(Records from a data source)
========
-- ==== Sys2Proof/Machine/Scalar.lean ====
section
/-! DEFINITION. The scalar instructions (class 0; R254, R255): one meaning each over the shared scalar form. -/

namespace Sys2Proof.Machine

open Sys2Proof

/-- SADD_REG (R254). -/
def execSaddReg (o : Sys2Proof.SReg) (s : State) : Answer :=
  s.scalarWord o.mark (some o.d) (saddRes (s.sReg o.a) (s.sReg o.b))

/-- SADD_IMM (R254). -/
def execSaddImm (o : Sys2Proof.SImm) (s : State) : Answer :=
  s.scalarWord o.mark (some o.d) (saddRes (s.sReg o.a) (scalarImm o.imm))

/-- SSUB_REG (R254). -/
def execSsubReg (o : Sys2Proof.SReg) (s : State) : Answer :=
  s.scalarWord o.mark (some o.d) (ssubRes (s.sReg o.a) (s.sReg o.b))

/-- SSUB_IMM (R254). -/
def execSsubImm (o : Sys2Proof.SImm) (s : State) : Answer :=
  s.scalarWord o.mark (some o.d) (ssubRes (s.sReg o.a) (scalarImm o.imm))

/-- SMUL_REG (R254). -/
def execSmulReg (o : Sys2Proof.SReg) (s : State) : Answer :=
  s.scalarWord o.mark (some o.d) (smulRes (s.sReg o.a) (s.sReg o.b))

/-- SMUL_IMM (R254). -/
def execSmulImm (o : Sys2Proof.SImm) (s : State) : Answer :=
  s.scalarWord o.mark (some o.d) (smulRes (s.sReg o.a) (scalarImm o.imm))

/-- SMULH_REG (R254). -/
def execSmulhReg (o : Sys2Proof.SReg) (s : State) : Answer :=
  s.scalarWord o.mark (some o.d) (ScalarRes.plain (mulhElem 64 false (s.sReg o.a) (s.sReg o.b)))

/-- SMULH_IMM (R254). -/
def execSmulhImm (o : Sys2Proof.SImm) (s : State) : Answer :=
  s.scalarWord o.mark (some o.d) (ScalarRes.plain (mulhElem 64 false (s.sReg o.a) (scalarImm o.imm)))

/-- SMULHU_REG (R254). -/
def execSmulhuReg (o : Sys2Proof.SReg) (s : State) : Answer :=
  s.scalarWord o.mark (some o.d) (ScalarRes.plain (mulhElem 64 true (s.sReg o.a) (s.sReg o.b)))

/-- SMULHU_IMM (R254). -/
def execSmulhuImm (o : Sys2Proof.SImm) (s : State) : Answer :=
  s.scalarWord o.mark (some o.d) (ScalarRes.plain (mulhElem 64 true (s.sReg o.a) (scalarImm o.imm)))

/-- SDIV_REG (R254). -/
def execSdivReg (o : Sys2Proof.SReg) (s : State) : Answer :=
  s.scalarWord o.mark (some o.d) (ScalarRes.plain (divElem 64 false (s.sReg o.a) (s.sReg o.b)))

/-- SDIV_IMM (R254). -/
def execSdivImm (o : Sys2Proof.SImm) (s : State) : Answer :=
  s.scalarWord o.mark (some o.d) (ScalarRes.plain (divElem 64 false (s.sReg o.a) (scalarImm o.imm)))

/-- SDIVU_REG (R254). -/
def execSdivuReg (o : Sys2Proof.SReg) (s : State) : Answer :=
  s.scalarWord o.mark (some o.d) (ScalarRes.plain (divElem 64 true (s.sReg o.a) (s.sReg o.b)))

/-- SDIVU_IMM (R254). -/
def execSdivuImm (o : Sys2Proof.SImm) (s : State) : Answer :=
  s.scalarWord o.mark (some o.d) (ScalarRes.plain (divElem 64 true (s.sReg o.a) (scalarImm o.imm)))

/-- SREM_REG (R254). -/
def execSremReg (o : Sys2Proof.SReg) (s : State) : Answer :=
  s.scalarWord o.mark (some o.d) (ScalarRes.plain (remElem 64 false (s.sReg o.a) (s.sReg o.b)))

/-- SREM_IMM (R254). -/
def execSremImm (o : Sys2Proof.SImm) (s : State) : Answer :=
  s.scalarWord o.mark (some o.d) (ScalarRes.plain (remElem 64 false (s.sReg o.a) (scalarImm o.imm)))

/-- SREMU_REG (R254). -/
def execSremuReg (o : Sys2Proof.SReg) (s : State) : Answer :=
  s.scalarWord o.mark (some o.d) (ScalarRes.plain (remElem 64 true (s.sReg o.a) (s.sReg o.b)))

/-- SREMU_IMM (R254). -/
def execSremuImm (o : Sys2Proof.SImm) (s : State) : Answer :=
  s.scalarWord o.mark (some o.d) (ScalarRes.plain (remElem 64 true (s.sReg o.a) (scalarImm o.imm)))

/-- SAND_REG (R254). -/
def execSandReg (o : Sys2Proof.SReg) (s : State) : Answer :=
  s.scalarWord o.mark (some o.d) (ScalarRes.plain ((s.sReg o.a) &&& (s.sReg o.b)))

/-- SAND_IMM (R254). -/
def execSandImm (o : Sys2Proof.SImm) (s : State) : Answer :=
  s.scalarWord o.mark (some o.d) (ScalarRes.plain ((s.sReg o.a) &&& (scalarImm o.imm)))

/-- SOR_REG (R254). -/
def execSorReg (o : Sys2Proof.SReg) (s : State) : Answer :=
  s.scalarWord o.mark (some o.d) (ScalarRes.plain ((s.sReg o.a) ||| (s.sReg o.b)))

/-- SOR_IMM (R254). -/
def execSorImm (o : Sys2Proof.SImm) (s : State) : Answer :=
  s.scalarWord o.mark (some o.d) (ScalarRes.plain ((s.sReg o.a) ||| (scalarImm o.imm)))

/-- SXOR_REG (R254). -/
def execSxorReg (o : Sys2Proof.SReg) (s : State) : Answer :=
  s.scalarWord o.mark (some o.d) (ScalarRes.plain ((s.sReg o.a) ^^^ (s.sReg o.b)))

/-- SXOR_IMM (R254). -/
def execSxorImm (o : Sys2Proof.SImm) (s : State) : Answer :=
  s.scalarWord o.mark (some o.d) (ScalarRes.plain ((s.sReg o.a) ^^^ (scalarImm o.imm)))

/-- SSHL_REG (R254). -/
def execSshlReg (o : Sys2Proof.SReg) (s : State) : Answer :=
  s.scalarWord o.mark (some o.d) (ScalarRes.plain (shlElem 64 (s.sReg o.a) (s.sReg o.b)))

/-- SSHL_IMM (R254). -/
def execSshlImm (o : Sys2Proof.SImm) (s : State) : Answer :=
  s.scalarWord o.mark (some o.d) (ScalarRes.plain (shlElem 64 (s.sReg o.a) (scalarImm o.imm)))

/-- SSHR_REG (R254). -/
def execSshrReg (o : Sys2Proof.SReg) (s : State) : Answer :=
  s.scalarWord o.mark (some o.d) (ScalarRes.plain (shrElem 64 (s.sReg o.a) (s.sReg o.b)))

/-- SSHR_IMM (R254). -/
def execSshrImm (o : Sys2Proof.SImm) (s : State) : Answer :=
  s.scalarWord o.mark (some o.d) (ScalarRes.plain (shrElem 64 (s.sReg o.a) (scalarImm o.imm)))

/-- SSHA_REG (R254). -/
def execSshaReg (o : Sys2Proof.SReg) (s : State) : Answer :=
  s.scalarWord o.mark (some o.d) (ScalarRes.plain (shaElem 64 (s.sReg o.a) (s.sReg o.b)))

/-- SSHA_IMM (R254). -/
def execSshaImm (o : Sys2Proof.SImm) (s : State) : Answer :=
  s.scalarWord o.mark (some o.d) (ScalarRes.plain (shaElem 64 (s.sReg o.a) (scalarImm o.imm)))

/-- SMIN_REG (R254). -/
def execSminReg (o : Sys2Proof.SReg) (s : State) : Answer :=
  s.scalarWord o.mark (some o.d) (ScalarRes.plain (minMaxElem 64 false false (s.sReg o.a) (s.sReg o.b)))

/-- SMIN_IMM (R254). -/
def execSminImm (o : Sys2Proof.SImm) (s : State) : Answer :=
  s.scalarWord o.mark (some o.d) (ScalarRes.plain (minMaxElem 64 false false (s.sReg o.a) (scalarImm o.imm)))

/-- SMINU_REG (R254). -/
def execSminuReg (o : Sys2Proof.SReg) (s : State) : Answer :=
  s.scalarWord o.mark (some o.d) (ScalarRes.plain (minMaxElem 64 true false (s.sReg o.a) (s.sReg o.b)))

/-- SMINU_IMM (R254). -/
def execSminuImm (o : Sys2Proof.SImm) (s : State) : Answer :=
  s.scalarWord o.mark (some o.d) (ScalarRes.plain (minMaxElem 64 true false (s.sReg o.a) (scalarImm o.imm)))

/-- SMAX_REG (R254). -/
def execSmaxReg (o : Sys2Proof.SReg) (s : State) : Answer :=
  s.scalarWord o.mark (some o.d) (ScalarRes.plain (minMaxElem 64 false true (s.sReg o.a) (s.sReg o.b)))

/-- SMAX_IMM (R254). -/
def execSmaxImm (o : Sys2Proof.SImm) (s : State) : Answer :=
  s.scalarWord o.mark (some o.d) (ScalarRes.plain (minMaxElem 64 false true (s.sReg o.a) (scalarImm o.imm)))

/-- SMAXU_REG (R254). -/
def execSmaxuReg (o : Sys2Proof.SReg) (s : State) : Answer :=
  s.scalarWord o.mark (some o.d) (ScalarRes.plain (minMaxElem 64 true true (s.sReg o.a) (s.sReg o.b)))

/-- SMAXU_IMM (R254). -/
def execSmaxuImm (o : Sys2Proof.SImm) (s : State) : Answer :=
  s.scalarWord o.mark (some o.d) (ScalarRes.plain (minMaxElem 64 true true (s.sReg o.a) (scalarImm o.imm)))

/-- SCMP_REG (R254). -/
def execScmpReg (o : Sys2Proof.ScmpR) (s : State) : Answer :=
  s.scalarWord o.mark none (ssubRes (s.sReg o.a) (s.sReg o.b))

/-- SCMP_IMM (R254). -/
def execScmpImm (o : Sys2Proof.ScmpI) (s : State) : Answer :=
  s.scalarWord o.mark none (ssubRes (s.sReg o.a) (scalarImm o.imm))

/-- SMOV_REG (R254). -/
def execSmovReg (o : Sys2Proof.SmovR) (s : State) : Answer :=
  s.scalarWord o.mark (some o.d) (ScalarRes.plain (s.sReg o.b))

/-- SMOV_IMM (R254). -/
def execSmovImm (o : Sys2Proof.SmovI) (s : State) : Answer :=
  s.scalarWord o.mark (some o.d) (ScalarRes.plain (scalarImm o.imm))

/-- SPOPC (R255). -/
def execSpopc (o : Sys2Proof.S2) (s : State) : Answer :=
  s.scalarWord o.mark (some o.d) (ScalarRes.plain (popCount (s.sReg o.a) 64))

/-- SCLZ (R255). -/
def execSclz (o : Sys2Proof.S2) (s : State) : Answer :=
  s.scalarWord o.mark (some o.d) (ScalarRes.plain (clzElem 64 (s.sReg o.a)))

/-- The thread that SGET reads: that of the named lane, if the lane holds one (R255). -/
def State.sgetLane (s : State) (w lane : Nat) : List (Nat × Nat) := (s.occupied w).filter (fun e => e.1 == lane)

/-- SGET (R255): it reads the lane whether or not a guard would be true there; only that lane is checked. -/
def execSget (o : Sys2Proof.Sget) (s : State) : Answer :=
  s.onWave (fun w => s.unlessSpec w (
    let act := s.sgetLane w o.lane
    let pz := s.poisonLanes w act [o.a]
    if slcInFile o.a = false ∨ s.overQuota w act [o.a] = true then s.trapWord w .illegalOperand
    else if pz ≠ [] then s.takeTrap w (s.occupiedMask w) (TrapInfo.ofLanes pz)
    else
      let r := ScalarRes.plain (match act with
        | [] => 0
        | (_, t) :: _ => s.opnd w t o.a)
      ((s.setSReg o.d r.val).setCc w (ccOf (s.wave w).cc r)).finish w o.mark))

end Sys2Proof.Machine
end

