-- ==== Sys2Proof/Machine/Core.lean ====
section
/-! DEFINITION. The machine as the host sees it. -/

/-- The KG940. -/
noncomputable def Sys2Proof.core : Host.Core :=
  { State := Sys2Proof.Machine.State, Fault := Sys2Proof.Machine.Fault, Refusal := Sys2Proof.Machine.Refusal
    step := Sys2Proof.Machine.step, reset := Sys2Proof.Machine.State.reset }
end

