/-- RCAST, OCAP, CBFK and CBSTEP (R324): a request with what the wave's registers held at issue joins its cluster's engine queue.

The services of the engines (R103, R137, R325): the oldest request that is not yet served reads its header and the request
entry of its lane and writes the lane's result; a served request's future takes RESULT, STATUS and RESPTR, and its arrival is due
once DT is later than those writes (R104). -/
def Obligations.Engines : Prop :=
  (
  ∀ f ∈ engForms.zipIdx, ∀ (s : State) (w : Nat) (o : Eng), o.d < 253 → s.lanesOk w o.g [] [] → (s.wave w).spec = none →
    (s.wave w).relGate = none → (s.kUse o.q).grants [0, 1, 2] (permXF + permLD + permST) →
    (s.kUse o.o).grants [0, 1, 2] (permXF + permLD) → (s.kUse o.f).grants [1, 2] permBA →
    s.laneCheck (s.waveEnv w) (s.kUse o.f) (s.sReg (o.d + 2)) 32 32 = none →
    (∀ e ∈ s.activeLanes w o.g,
      s.laneCheck (s.waveEnv w) (s.kUse o.q) (s.sReg o.d + e.1 * f.1.2.2.1) f.1.2.2.1 4 = none
      ∧ s.laneCheck (s.waveEnv w) (s.kUse o.q) (s.sReg (o.d + 1) + e.1 * f.1.2.2.2) f.1.2.2.2 4 = none) →
    let k := s.waveCluster w
    let q := if f.2 < 2 then (s.cluster k).roe else (s.cluster k).cbe
    let r : EngReq :=
      { kind := f.2, core := s.waveCore w, crew := crewOf w, launch := s.waveLaunch w, kq := s.kUse o.q, ko := s.kUse o.o
        kf := s.kUse o.f, kqIndex := o.q, req := s.sReg o.d, res := s.sReg (o.d + 1), fut := s.sReg (o.d + 2)
        obj := s.sReg (o.d + 3), mask := laneMask (s.activeLanes w o.g), fork := s.forkOf w, done := none }
    q.length < 32 →
    Answer.gives (exec (f.1.1 o) s) (fun t =>
      t = { s with waves := t.waves, clusters := t.clusters, free := t.free } ∧ (∀ x, x ≠ w → t.wave x = s.wave x)
      ∧ t.wave w = { s.wave w with word := (s.wave w).word + 1, retry := none, held := none
                                   lastPark := (t.wave w).lastPark
                                   park := if o.mark = true ∧ (s.wave w).pend ≠ [] then .marker else .run }
      ∧ (∀ j, j ≠ k → t.cluster j = s.cluster j)
      ∧ t.cluster k = if f.2 < 2 then { s.cluster k with roe := q ++ [r] } else { s.cluster k with cbe := q ++ [r] }))
  ∧ (
  ∀ f ∈ engForms.zipIdx, ∀ (s : State) (k : Nat) (r : EngReq) (rest : List EngReq), r.kind = f.2 → s.clusterRuns k = true →
    (if f.2 < 2 then (s.cluster k).roe else (s.cluster k).cbe) = r :: rest →
    (∀ l h b bs hit g s1 s2 s3 s4, r.done = none → (∀ y ∈ rest, y.done = none) → s.forkReady r.fork = true → l < 32 → r.mask = 2 ^ l →
      s.engHeader r = (s1, .ok h) → s1.engRead r.env r.kq (r.req + l * f.1.2.2.1) f.1.2.2.1 = (s2, .ok b) →
      s2.engLane r h b = (s3, .ok (bs, hit)) → s3.engWrite r.env r.kq (r.res + l * f.1.2.2.2) bs = (s4, .ok g) →
      Answer.gives (exec (f.1.2.1 k) s) (fun t => t = { s4 with clusters := t.clusters } ∧ (∀ j, j ≠ k → t.cluster j = s4.cluster j)
        ∧ (if f.2 < 2 then (t.cluster k).roe else (t.cluster k).cbe)
          = listSet (if f.2 < 2 then (s4.cluster k).roe else (s4.cluster k).cbe) 0
              (fun _ => { r with done := some (if hit then 2 ^ l else 0, 0, g) })))
    ∧ (∀ res st m, r.done = some (res, st, m) → (m = 0 ∨ m < s.dt) → r.kf.space ∈ [1, 2] →
      let p := s.objectPlace r.env r.kf r.fut
      (∀ i, i < 16 → s.store.armed.contains ((p + 16 + i) / 16) = false) →
      Answer.gives (exec (f.1.2.1 k) s) (fun t => (if f.2 < 2 then (t.cluster k).roe else (t.cluster k).cbe) = rest
        ∧ t.mem.arrivals = s.mem.arrivals ++ [{ place := p, crew := r.crew, after := s.dt }]
        ∧ t.store.readNat (p + 16) 4 = res % 2 ^ 32
        ∧ t.store.readNat (p + 20) 4 = st % 2 ^ 32
        ∧ t.store.readNat (p + 24) 8 = (r.res % 2 ^ 48 + r.kqIndex % 32 * 2 ^ 48) % 2 ^ 64
        ∧ ∀ a, a < p + 16 ∨ p + 32 ≤ a → t.store.byte a = s.store.byte a)))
========
## Exercise details
Set down, exactly as they appear above, all lines from the one that has "def execSsubReg (o" down to the one that has "def execSmulhImm (o", including those two and no others.

## Task response
def execSsubReg (o : Sys2Proof.SReg) (s : State) : Answer :=
  s.scalarWord o.mark (some o.d) (ssubRes (s.sReg o.a) (s.sReg o.b))

/-- SSUB_IMM (R254). -/
def execSsubImm (o : Sys2Proof.SImm) (s : State) : Answer :=
  s.scalarWord o.mark (some o.d) (ssubRes (s.sReg o.a) (scalarImm o.imm))

/-- SMUL_REG (R254). -/
def execSmulReg (o : Sys2Proof.SReg) (s : State) : Answer :=
  s.scalarWord o.mark (some o.d) (smulRes (s.sReg o.a) (s.sReg o.b))

/-- SMUL_IMM (R254). -/
def execSmulImm (o : Sys2Proof.SImm) (s : State) : Answer :=
  s.scalarWord o.mark (some o.d) (smulRes (s.sReg o.a) (scalarImm o.imm))

/-- SMULH_REG (R254). -/
def execSmulhReg (o : Sys2Proof.SReg) (s : State) : Answer :=
  s.scalarWord o.mark (some o.d) (ScalarRes.plain (mulhElem 64 false (s.sReg o.a) (s.sReg o.b)))

/-- SMULH_IMM (R254). -/
def execSmulhImm (o : Sys2Proof.SImm) (s : State) : Answer :=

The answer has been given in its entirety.